**EXERCISE GOAL**
Report each line of the data that contains the string "isLt".

**DATA EXTRACTS**
* * * *

-- ==== Sys2Proof/Machine/Ops.lean ====
section
/-! DEFINITION. The named operations on state and tables: one setter per field the machine writes, `emit`
(`00_scope.md` rule R13), the two reads `GammaRead` and `PixRead` (`20_memory.md` rules R52, R54), `raise`
(`60_exceptions.md` rule R221), and the sequencing of a command's steps. -/

namespace Sys2Proof.Machine

/-- `LINE <- v` (R20). -/
def State.setLine (s : State) (v : Bool) : State := { s with line := v }
/-- `SR <- v` (R21). -/
def State.setSr (s : State) (v : Byte) : State := { s with sr := v }
/-- `BC <- v` (R22). -/
def State.setBc (s : State) (v : BitVec 4) : State := { s with bc := v }
/-- `PIX <- v` (R23). -/
def State.setPix (s : State) (v : BitVec 5) : State := { s with pix := v }
/-- `IHOLD <- v` (R24). -/
def State.setIhold (s : State) (v : Bool) : State := { s with ihold := v }
/-- `ISAVE <- v` (R25). -/
def State.setIsave (s : State) (v : Bool) : State := { s with isave := v }
/-- `IE <- v` (R29). -/
def State.setIe (s : State) (v : Bool) : State := { s with ie := v }
/-- `cp <- cp + 1` (R13, R26). -/
def State.advance (s : State) : State := { s with cp := s.cp + 1 }
/-- `emit(e)`: `TRACE <- TRACE ++ [e]` (R13, R27). -/
def State.emit (s : State) (e : Event) : State := { s with trace := s.trace ++ [e] }
/-- `FAULT <- r` (R28). -/
def State.setFault (s : State) (r : Option FaultRecord) : State := { s with fault := r }
/-- The host writes its Pixel Buffer (R30, R170). -/
def State.setBuf (s : State) (b : PixelBuffer) : State := { s with buf := b }
/-- The random generator's word (R181). -/
def State.setRng (s : State) (v : BitVec 16) : State := { s with rng := v }
/-- What `next` returns to the host (R182). -/
def State.setRngOut (s : State) (v : Nat) : State := { s with rngOut := v }
/-- The animation state (R185). -/
def State.setAnim (s : State) (a : Anim) : State := { s with anim := a }
/-- The commands the host issues (R26). -/
def State.setProg (s : State) (l : List CW) : State := { s with prog := l }
/-- The host operations still to come (log 9). -/
def State.setSched (s : State) (l : List (Nat × HostOp)) : State := { s with sched := l }

/-- `GammaRead(i)`, `0 <= i <= 63` (R52). Entry 0 is hard-wired to 0 here (R31), so it is 0 whatever the table
holds. -/
def State.gammaRead (s : State) (i : Fin 64) : Byte := if i.val = 0 then 0 else s.gamma[i.val]

/-- `PB_HUE[p]` (R30). -/
def bufHue (b : PixelBuffer) (p : BitVec 4) : Byte := b.hue[p.toNat]'p.isLt
/-- `PB_BRI[p]` (R30). -/
def bufBri (b : PixelBuffer) (p : BitVec 4) : Byte := b.bri[p.toNat]'p.isLt

/-- `PixRead(p)`, `0 <= p <= 15` (R54). -/
def State.pixRead (s : State) (p : BitVec 4) : Byte × Byte := (bufHue s.buf p, bufBri s.buf p)

/-- The sixteen entries `f 0 .. f 15` as one of the buffer's two sequences (R30, R172). -/
def tabulate (f : BitVec 4 → Byte) : Vector Byte 16 :=
  #v[f 0, f 1, f 2, f 3, f 4, f 5, f 6, f 7, f 8, f 9, f 10, f 11, f 12, f 13, f 14, f 15]

/-- The code of a fault (R222). -/
def FaultCode.number : FaultCode → Nat
  | .reservedCommand => 1
  | .hueOutOfRange => 2
  | .brightnessOutOfRange => 3
  | .unprotected => 4
  | .holdMisuse => 5

/-- Where a command's steps have got to: `ok` goes on, `stop` is the state a `raise` left, of which no further
step of the command is performed (R221). -/
inductive Run where
  | ok (s : State)
  | stop (s : State)
deriving DecidableEq, Repr

/-- The next step, unless a fault has stopped the command (R221). -/
def Run.bind : Run → (State → Run) → Run
  | .ok s, f => f s
  | .stop s, _ => .stop s

/-- `FAULT <- (code, CP, PIX, value)` if `FAULT` is `none` (R221). -/
def State.recordFault (s : State) (code : FaultCode) (value : CW) : State :=
  s.setFault (match s.fault with
    | none => some ⟨code, s.cp, s.pix, value⟩
    | some r => some r)

/-- `raise code(value)`: record the fault, change nothing else, stop (R13, R221). -/
def raise (code : FaultCode) (value : CW) (s : State) : Run := .stop (s.recordFault code value)

/-- A fetched command: nothing once `FAULT` is set (R28); else its steps, and then `cp <- cp + 1` if none of them
raised a fault (R26, R88). A raised fault is a next state, with `CP` where it was (R221). Log 6. -/
def command (body : State → Run) (s : State) : Host.Outcome State Fault Refusal :=
  match s.fault with
  | some r => .fault (.stopped r)
  | none =>
    match body s with
    | .ok t => .next t.advance
    | .stop t => .next t

end Sys2Proof.Machine
end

* * * *

**WRITTEN RESPONSE**
def bufHue (b : PixelBuffer) (p : BitVec 4) : Byte := b.hue[p.toNat]'p.isLt
def bufBri (b : PixelBuffer) (p : BitVec 4) : Byte := b.bri[p.toNat]'p.isLt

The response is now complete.